FBI was talking out of it's ass. (Score:3)
They had access to personal, private information, they should have encrypted it.
Encrypting it does not fundamentally alter it, anymore than making taking a shirt and folding it so that it fits inside an evidence bag fundamentally alters it.
Should they be punished for doing so? Yes. But it should not invalidate their case. Fine them $100 per suspect, and let the evidence in to court.
Not realistic (Score:2)
No one uses one-time pads.
I get that cryptonerds find it fascinating, but in the real world everyone is using AES unless they have legacy crap to support.
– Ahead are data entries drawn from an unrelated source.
-- ==== Sys2Proof/Tests/Slice0.lean ====
section
/-! SUPPORT. Tests of one step or one function each, with the expected value from spec/95_test_vectors.md or the
rule named; and for each statement with hypotheses a state and operands that meet them. -/

namespace Sys2Proof.Tests

open Sys2Proof.Machine

/-- A state with the accumulator and the fault status given, and nothing on the host's side. -/
def engine (acc : Option Word) (fault : FaultCode) : State :=
  { acc := acc, fault := fault, inbox := [], responses := [] }

/-- The same with events in the channel. -/
def engineWith (acc : Option Word) (fault : FaultCode) (es : List HostEvent) : State :=
  { acc := acc, fault := fault, inbox := es, responses := [] }

/-- The next state, if the outcome is one. -/
def nextOf {α : Type} : Host.Outcome α Fault Refusal → Option α
  | .next t => some t
  | .fault _ => none
  | .refused _ => none

/-! ## Well-formedness: each check refuses an ill-formed term (R45, R49) -/

theorem test_wf_refuses_op00_zero : (Instr.reservedOp00 0x00#8).wf = false := by decide
theorem test_wf_refuses_op10_zero : (Instr.reservedOp10 0x00#8).wf = false := by decide
theorem test_wf_accepts_op11_zero : (Instr.reservedOp11 0x00#8).wf = true := by decide

/-! ## Decoding: words written out from R44, R45 and R53 -/

theorem test_decode_init : decode 0b0000000000#10 = .init := by decide
theorem test_decode_byte : decode 0b0101101000#10 = .byte 0x68#8 := by decide
theorem test_decode_read : decode 0b1000000000#10 = .read := by decide
theorem test_decode_reservedOp11 : decode 0b1100000001#10 = .reservedOp11 0x01#8 := by decide
theorem test_decode_reservedOp00 : decode 0b0010000000#10 = .reservedOp00 0x80#8 := by decide
theorem test_decode_reservedOp10 : decode 0b1010000000#10 = .reservedOp10 0x80#8 := by decide
theorem test_encode_byte : encode (.byte 0x68#8) = 0x168#10 := by decide
theorem test_transcribe_1024 : decodeNat 1024 = .error (.widerThanFormat 1024) := by decide
theorem test_table_word : decodeTableWord 16 0x200 = some .read := by decide
theorem test_table_word_wide : decodeTableWord 16 0x400 = none ∧ decodeTableWord 10 0x400 = none := by
  decide
theorem test_withFetchWord_wide : State.reset.withFetchWord 10 0x400 = State.reset := by decide

/-! ## The datapath: 95_test_vectors.md section 2 -/

theorem test_round_logical : crcRound 0x8000#16 = 0x4000#16 := by decide
theorem test_round_feedback : crcRound 0x5555#16 = 0x8AAB#16 := by decide
theorem test_unround : unround 0xDFCA#16 = 0xFF97#16 := by decide
theorem test_byteStep : byteStep 0x1234#16 0x56#8 = 0xE993#16 := by decide
theorem test_byteStepByTable : byteStepByTable 0xAEBE#16 0x65#8 = 0x5BEE#16 := by decide
/-- V-ORD of section 3. -/
theorem test_checksum_order :
    checksum [0x00#8, 0x01#8] = 0x70C0#16 ∧ checksum [0x01#8, 0x00#8] = 0x2000#16 := by
  decide +kernel
theorem test_checksum_A : checksum [0x41#8] = 0x707F#16 := by decide
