-- ==== Sys2Proof/Machine/Regs.lean ====
section
/-! DEFINITION. The register map: the BAR0 offset of every register (block bases R473, offsets of each chapter's register
table), the bit range of every field, the reset words and the numbers of the 128 event sources (R479). -/

namespace Sys2Proof.Machine

/-- A register field: its top and bottom bit. -/
structure Fld where
  hi : Nat
  lo : Nat
  deriving DecidableEq, Repr

/-! ### Addresses: `A.NAME index …` is the BAR0 offset of register NAME. -/

namespace A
Some people may use Serpent or Twofish if they distrust AES, but the result is the same. "Decrypting" any real system with a custom key like that is just not going to happen.
The Road can change The Traveler (Score:2)
If the data is not encrypted, a middle man could have changed it prior to arriving back at FBI headquarters. (Doesn't everyone have a network appliance watching all traffic leaving home to scrub MAC addresses and more in plain text of packets leaving? Red lights? Klaxons? "You have ID data trying to Breach!!" )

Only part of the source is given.